• Exercise instructions:
Each line in the records below, from the one that contains "refine ⟨_, writeBack_eq" to the one that contains "theorem mvCopiesTheSource : Obligations.MvCopiesTheSource", should be reproduced exactly, the first and last included.

============

/-- Settles O18: each of the five immediate widths is at most 32. -/
theorem immediatesSignExtended : Obligations.ImmediatesSignExtended :=
  ⟨toInt_sext32 (by decide), toInt_sext32 (by decide), toInt_sext32 (by decide), toInt_sext32 (by decide),
    toInt_sext32 (by decide)⟩

end Sys2Proof.Machine
end

section
/-!
PROOFS. Registers: what each reads and takes (10_state R27, R28), the end of an instruction that writes one result, and the
instructions that are nothing more: `MV`, the register logic, `NOT` and `LDR.r`, with their encodings and their assembly.
-/

namespace Sys2Proof.Machine

/-- Settles O16: the reads by definition, the write by the rule of `readReg` after `writeReg`. -/
theorem registerReadAndWrite : Obligations.RegisterReadAndWrite :=
  ⟨fun _ _ => rfl, fun _ => ⟨rfl, rfl, rfl, rfl, rfl, rfl⟩, readReg_writeReg⟩

/-! A result written to a register. -/

/-- Writing a register and advancing writes nothing but that register and `PC`. -/
theorem onlyRegsWritten_writeReg (s : State) (ra : Reg) (v : Word) :
    OnlyRegsWritten [ra] s (writeReg s ra v).advance := by
  refine ⟨fun r hpc hr => ?_, fun a => ?_, fun a => ?_, fun a => ?_, ?_, ?_⟩
  · rw [readReg_advance _ hpc, readReg_writeReg_other _ _ (List.ne_of_not_mem_cons hr)]
  · simp [State.mainByte]
  · simp [State.spriteByte]
  · simp [State.frameByte]
  · simp [BlitterKept]
  · simp [ControlKept]

/-- 10_state R28: with a destination other than R28, writing back does nothing but write the result. -/
theorem writeBack_registerResult (s : State) {ra : Reg} (v : Word) (h : ra ≠ .pc) :
    ∃ t, writeBack s ra v id = .next t ∧ RegisterResult s t ra v := by
  refine ⟨_, writeBack_eq s v id h, ?_, ?_, ?_, onlyRegsWritten_writeReg s ra v⟩
  · rw [readReg_advance _ h, id, readReg_writeReg, if_pos rfl]
  · rw [State.advance_pc, id, writeReg_pc s v h]
  · simp

/-- A destination other than R29 takes the whole result. -/
theorem RegisterResult.readReg_eq {s t : State} {ra : Reg} {v : Word} (h : RegisterResult s t ra v) (hra : ra ≠ .sts) :
    readReg t ra = v := by
  obtain ⟨hv, _⟩ := h
  rwa [if_neg hra] at hv

/-- Settles O26: `MV` is a result written back and nothing else. -/
theorem mvCopiesTheSource : Obligations.MvCopiesTheSource :=
  fun s _ _ hra => writeBack_registerResult s _ hra

/-! Register logic. -/

/-- Settles O31: the three instructions write one result; with equal sources `x AND x = x` and `x XOR x = 0`. -/
theorem registerLogicWritesTheResult : Obligations.RegisterLogicWritesTheResult := by
  refine ⟨fun ra rb rc => ⟨assembleOperation_ok rfl rfl, assembleOperation_ok rfl rfl, assembleOperation_ok rfl rfl,
    rfl, rfl, rfl⟩, fun s ra rb rc hra => ⟨?_, ?_, ?_⟩, rfl, rfl, rfl, fun s h1 h2 => ⟨?_, ?_⟩, fun s h1 h2 => ?_⟩
  · obtain ⟨t, ht, hr⟩ := writeBack_registerResult s (readReg s rb &&& readReg s rc) hra
    exact ⟨t, ht, hr, fun e => by rwa [← e, BitVec.and_self] at hr⟩
  · exact writeBack_registerResult s (readReg s rb ||| readReg s rc) hra
  · obtain ⟨t, ht, hr⟩ := writeBack_registerResult s (readReg s rb ^^^ readReg s rc) hra
    exact ⟨t, ht, hr, fun e => by rwa [← e, BitVec.xor_self] at hr⟩
  · obtain ⟨t, ht, hr⟩ := writeBack_registerResult s (readReg s (.gpr 1) &&& readReg s (.gpr 2)) (ra := .gpr 3) nofun
    exact ⟨t, ht, by rw [hr.readReg_eq nofun, h1, h2]; rfl⟩
  · obtain ⟨t, ht, hr⟩ := writeBack_registerResult s (readReg s (.gpr 1) ^^^ readReg s (.gpr 2)) (ra := .gpr 3) nofun
    exact ⟨t, ht, by rw [hr.readReg_eq nofun, h1, h2]; rfl⟩
  · obtain ⟨t, ht, hr⟩ := writeBack_registerResult s (readReg s (.gpr 1) ||| readReg s (.gpr 2)) (ra := .gpr 3) nofun
    exact ⟨t, ht, by rw [hr.readReg_eq nofun, h1, h2]; rfl⟩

============

• Output below:
  refine ⟨_, writeBack_eq s v id h, ?_, ?_, ?_, onlyRegsWritten_writeReg s ra v⟩
  · rw [readReg_advance _ h, id, readReg_writeReg, if_pos rfl]
  · rw [State.advance_pc, id, writeReg_pc s v h]
  · simp

/-- A destination other than R29 takes the whole result. -/
theorem RegisterResult.readReg_eq {s t : State} {ra : Reg} {v : Word} (h : RegisterResult s t ra v) (hra : ra ≠ .sts) :
    readReg t ra = v := by
  obtain ⟨hv, _⟩ := h
  rwa [if_neg hra] at hv

/-- Settles O26: `MV` is a result written back and nothing else. -/
theorem mvCopiesTheSource : Obligations.MvCopiesTheSource :=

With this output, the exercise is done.